Records shown →

-- ==== Sys2Proof/Machine/Spdm.lean ====
section
/-!
DEFINITION. The security functions of the host port: the DOE mailbox and the SPDM responder (R76, R77), IDE key management (R78, R79,
R553) and the TDISP responder (R81, R416 to R419). The message layouts are those of the published standards the spec names.
-/

namespace Sys2Proof.Machine

/-! ### Bytes -/

/-- A number as one byte; a list of them. -/
def byte (n : Nat) : Byte := BitVec.ofNat 8 n
def bytes (l : List Nat) : List Byte := l.map byte

/-- The low bits of a free value as bytes. -/
def State.freeBytes (s : State) (n : Nat) : List Byte := bytesOf n (s.nextFree (8 * n))

/-! ### What the Vault holds for SPDM -/

/-- The regions of the Vault (R545). -/
def vaultSlot (b : Bool) : Nat := if b then 0x20000 else 0
def vaultBoot : Nat := 0x40000
def vaultOwner : Nat := 0x41000
def vaultIdent : Nat := 0x42000
def vaultUser : Nat := 0x100000
def vaultHist : Nat := 0x200000

/-- Bytes of the Vault. -/
def State.vaultBytes (s : State) (a n : Nat) : List Byte := Memory.readN s.vlt.mem a n

/-- The digest a stored image carries in its trailer (R546, R547), all zero for a slot that is EMPTY. -/
def State.slotDigest (s : State) (b : Bool) : List Byte :=
  let base := vaultSlot b
  if bits (ofBytes (s.vaultBytes (vaultBoot + 8 * b2n b) 1)) 0 2 == 0 then List.replicate 48 0 else
  let len := ofBytes (s.vaultBytes (base + 8) 4) % 2 ^ 18
  let tail := if bitAt (ofBytes (s.vaultBytes (base + 6) 1)) 0 then 240 else 48
  s.vaultBytes (base + (len - tail)) 48

/-- Big-endian bytes of a number. -/
def beBytes (n x : Nat) : List Byte := (bytesOf n x).reverse

/-! ### The SPDM responder (R77) -/

def State.spdm (s : State) (p : Path) : Spdm := match p with | .host => s.host.spdmPci | .smb => s.host.spdmMctp
def State.setSpdm (s : State) (p : Path) (x : Spdm) : State :=
  match p with
  | .host => { s with host := { s.host with spdmPci := x } }
  | .smb => { s with host := { s.host with spdmMctp := x } }

/-- A response: its code, its two parameters and what follows them. -/
structure SpdmRsp where
  code : Nat
  p1   : Nat
  p2   : Nat
  body : List Byte

def spdmErr (code data : Nat) : SpdmRsp := ⟨0x7F, code, data, []⟩
def spdmUnexpected : SpdmRsp := spdmErr 0x04 0

/-- A measurement block in the DMTF form: index, type and value. -/
def measBlock (index typ : Nat) (v : List Byte) : List Byte :=
  bytes [index, 1] ++ bytesOf 2 (v.length + 3) ++ bytes [typ] ++ bytesOf 2 v.length ++ v

/-- The four measurements. The other slot is slot B when the device booted from slot A, and slot A otherwise. PRESUMED, unsafe: log entry 36. -/
def State.measure (s : State) (i : Nat) : List Byte :=
  match i with
  | 1 => measBlock 1 0x81 (bytesOf 4 (s.reg (raddr pgDEV 0x40)).toNat ++ bytesOf 8 Config.serial.toNat)
  | 2 => measBlock 2 0x01 (beBytes 48 s.vlt.digest)
  | 3 => measBlock 3 0x01 (s.slotDigest (s.gf pgDEV DEV.BOOT_STS_SOURCE == 1))
  | _ => measBlock 4 0x83 (bytesOf 4 (s.reg (raddr pgDEV 0x50)).toNat ++ bytes [s.gf pgVLT VLT.VLT_STS_DEBUG, s.gf pgDEV DEV.BOOT_STS_SOURCE])

/-- The signature of the identity key over what the standard defines. -/
def State.spdmSign (s : State) : List Byte :=
  beBytes 96 (Config.ecdsaSign (ofBytes (s.vaultBytes (vaultIdent + 128) 48)) (s.nextFree 384) (Config.freeValue (s.free + 1))).toNat

/-- Algorithms: SHA-384, ECDSA P-384, secp384r1, AES-256-GCM, the SPDM key schedule. -/
def spdmAlgs : List Byte :=
  bytesOf 2 52 ++ bytes [1, 0] ++ bytesOf 4 4 ++ bytesOf 4 0x80 ++ bytesOf 4 2 ++ bytesOf 12 0 ++ bytesOf 4 0
    ++ bytes [2, 0x20, 0x10, 0] ++ bytes [3, 0x20, 2, 0] ++ bytes [4, 0x20, 0, 0] ++ bytes [5, 0x20, 1, 0]

/-- The capability flags of R77. -/
def spdmCaps : Nat := 0x62F6

/-- A request that an established connection answers (R77), with the state of the connection after it. PRESUMED, unsafe: log entry 36. -/
def State.spdmConnected (s : State) (x : Spdm) (code p1 p2 : Nat) (body : List Byte) : SpdmRsp × Spdm :=
  let ready := s.gb pgVLT VLT.VLT_STS_IDENT_READY
  let chain := s.vlt.chain
  match code with
  | 0x81 => if chain.isEmpty then (spdmErr 0x05 0, x) else (⟨0x01, 0, 1, beBytes 48 (Config.sha384 chain).toNat⟩, x)
  | 0x82 =>
    if p1 % 16 != 0 || chain.isEmpty then (spdmErr 0x01 0, x) else
    let off := ofBytes (body.take 2)
    let piece := (chain.drop off).take (ofBytes ((body.drop 2).take 2))
    if chain.length < off then (spdmErr 0x01 0, x)
    else (⟨0x02, 0, 0, bytesOf 2 piece.length ++ bytesOf 2 (chain.length - off - piece.length) ++ piece⟩, x)
  | 0x83 =>
    if p1 % 16 != 0 then (spdmErr 0x01 0, x) else if !ready then (spdmErr 0x05 0, x)
    else (⟨0x03, 0, 1, beBytes 48 (Config.sha384 chain).toNat ++ s.freeBytes 32
      ++ (if p2 == 0 then [] else beBytes 48 (Config.sha384 ((List.range 4).flatMap (fun i => s.measure (i + 1)))).toNat) ++ bytesOf 2 0 ++ s.spdmSign⟩, x)
  | 0xE0 =>
    let sign := bitAt p1 0
    if sign && !ready then (spdmErr 0x05 0, x)
    else if sign && (body.getD 32 0).toNat % 16 != 0 then (spdmErr 0x01 0, x)
    else if 4 < p2 && p2 != 0xFF then (spdmErr 0x01 0, x)
    else
      let rec_ := if p2 == 0 then [] else if p2 == 0xFF then (List.range 4).flatMap (fun i => s.measure (i + 1)) else s.measure p2
      let n := if p2 == 0 then 0 else if p2 == 0xFF then 4 else 1
      (⟨0x60, if p2 == 0 then 4 else 0, 0, bytes [n] ++ bytesOf 3 rec_.length ++ rec_ ++ s.freeBytes 32 ++ bytesOf 2 0
        ++ (if sign then s.spdmSign else [])⟩, x)
  | 0xE4 =>
    if x.session then (spdmErr 0x0A 0, x) else if p2 % 16 != 0 then (spdmErr 0x01 0, x) else if !ready then (spdmErr 0x05 0, x)
    else
      let beat := Config.freeValue s.free % 256
      (⟨0x64, beat, 0, s.freeBytes 130 ++ (if p1 == 0 then [] else beBytes 48 (Config.sha384 ((List.range 4).flatMap (fun i => s.measure (i + 1)))).toNat)
        ++ bytesOf 2 0 ++ s.spdmSign ++ s.freeBytes 48⟩, { x with session := true, finished := false, heartbeat := beat, shake := s.free })
  | 0xE5 =>
    if !x.session || x.finished then (spdmUnexpected, x)
    else if body.take 48 == beBytes 48 (Config.finishData x.shake).toNat then (⟨0x65, 0, 0, []⟩, { x with finished := true })
    else (spdmErr 0x06 0, { x with session := false, heartbeat := 0 })
  | 0xE8 => if x.session && x.finished then (⟨0x68, 0, 0, []⟩, x) else (spdmUnexpected, x)
  | 0xE9 => if x.session && x.finished then (⟨0x69, p1, p2, []⟩, x) else (spdmUnexpected, x)
  | 0xEC =>
    if x.session && x.finished then (⟨0x6C, 0, 0, []⟩, { x with session := false, finished := false, heartbeat := 0 })
    else (spdmUnexpected, x)
  | _ => (spdmErr 0x07 code, x)

/-- The requests that only a session's secured messages carry: FINISH, HEARTBEAT, KEY_UPDATE and END_SESSION (R77:
HANDSHAKE_IN_THE_CLEAR is not supported). -/
def spdmInSession (code : Nat) : Bool := code == 0xE5 || code == 0xE8 || code == 0xE9 || code == 0xEC

/-- A request in order: version, capabilities, algorithms, then the rest; `secured` where it came under the keys of the session. PRESUMED,
unsafe: log entry 36. -/
def State.spdmAct (s : State) (x : Spdm) (secured : Bool) (ver code p1 p2 : Nat) (body : List Byte) : SpdmRsp × Spdm :=
  if code == 0x84 then
    (⟨0x04, 0, 0, bytes [0, 2] ++ bytesOf 2 0x1100 ++ bytesOf 2 0x1200⟩, { Spdm.reset with stage := 1, lastMsg := s.clock })
  else if x.stage == 0 then (spdmUnexpected, x)
  else if ver != 0x11 && ver != 0x12 then (spdmErr 0x41 0, x)
  else if 1 < x.stage && ver != x.version then (spdmErr 0x41 0, x)
  else match x.stage, code with
    | 1, 0xE1 =>
      (⟨0x61, 0, 0, bytes [0] ++ s.freeBytes 1 ++ bytesOf 2 0 ++ bytesOf 4 spdmCaps ++ (if ver == 0x12 then s.freeBytes 8 else [])⟩,
        { x with stage := 2, version := ver })
    | 2, 0xE3 => (⟨0x63, 4, 0, spdmAlgs⟩, { x with stage := 3 })
    | 3, c => if c == 0xE1 || c == 0xE3 || (spdmInSession c && !secured) then (spdmUnexpected, x) else s.spdmConnected x c p1 p2 body
    | _, _ => (spdmUnexpected, x)

/-- A request is answered on a path: the response as bytes. PRESUMED, unsafe: log entry 36. -/
def State.spdmAnswer (s : State) (p : Path) (secured : Bool) (ver code p1 p2 : Nat) (body : List Byte) : State × List Byte :=
  let r := s.spdmAct (s.spdm p) secured ver code p1 p2 body
  let v := if code == 0x84 then 0x10 else if ver == 0x11 then 0x11 else 0x12
  ((s.setSpdm p { r.2 with lastMsg := s.clock }).drawn.drawn, bytes [v, r.1.code, r.1.p1, r.1.p2] ++ r.1.body)

/-- Whether the SPDM responder is reachable on a path: DOE is shown, or MCTP is enabled. PRESUMED, unsafe: log entry 36. -/
def State.spdmOn (s : State) (p : Path) : Bool :=
  match p with
  | .host => s.gb pgDEV DEV.FEAT_EN_DOE_SPDM
  | .smb => s.gb pgDEV DEV.SMB_CTL_MCTP_EN

def execSpdmRequest (path : Path) (ver code : Byte) (param1 param2 : Byte) (body : List Byte) (s : State) :
    Host.Outcome State Fault Refusal :=
  done (if s.spdmOn path then
      (match s.spdmAnswer path (s.spdm path).session ver.toNat code.toNat param1.toNat param2.toNat body with
        | (s, r) => s.emit (.spdm path r))
    else s)

/-- A session ends without a message. -/
def State.spdmClose (s : State) (p : Path) : State :=
  s.setSpdm p { s.spdm p with session := false, finished := false, heartbeat := 0 }

/-- SPDM_HEARTBEAT_TIMEOUT: a session with HBEAT in use and no message for two heartbeat periods is terminated. -/
def execSpdmHeartbeatTimeout (path : Path) (s : State) : Host.Outcome State Fault Refusal :=
  done (if (s.spdm path).session && (s.spdm path).heartbeat != 0
      && s.due ((s.spdm path).lastMsg + 2 * ms (1000 * (s.spdm path).heartbeat)) then s.spdmClose path else s)

/-! ### The DOE mailbox (R76) -/

/-- Bytes as dwords. -/
def dwordsOf (l : List Byte) : List Word := (List.range (ceilDiv l.length 4)).map (fun i => BitVec.ofNat 32 (ofBytes ((l.drop (4 * i)).take 4)))

/-- DOE Discovery: the protocol of an index and the next index. -/
def doeDiscovery (i : Nat) : Word :=
  match i with
  | 0 => BitVec.ofNat 32 (1 + 1 * 2 ^ 24)
  | 1 => BitVec.ofNat 32 (1 + 1 * 2 ^ 16 + 2 * 2 ^ 24)
  | 2 => BitVec.ofNat 32 (1 + 2 * 2 ^ 16)
  | _ => 0xFFFF

/-- An object becomes ready in the read mailbox. -/
def State.doeReady (s : State) (protocol : Nat) (o : List Word) : State :=
  { s with host := { s.host with doeObj := o } }.emit (.doe protocol o)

What you will do → Say the number of lines in the listing that hold "spdmInSession", with no added words.

Response to the task → 2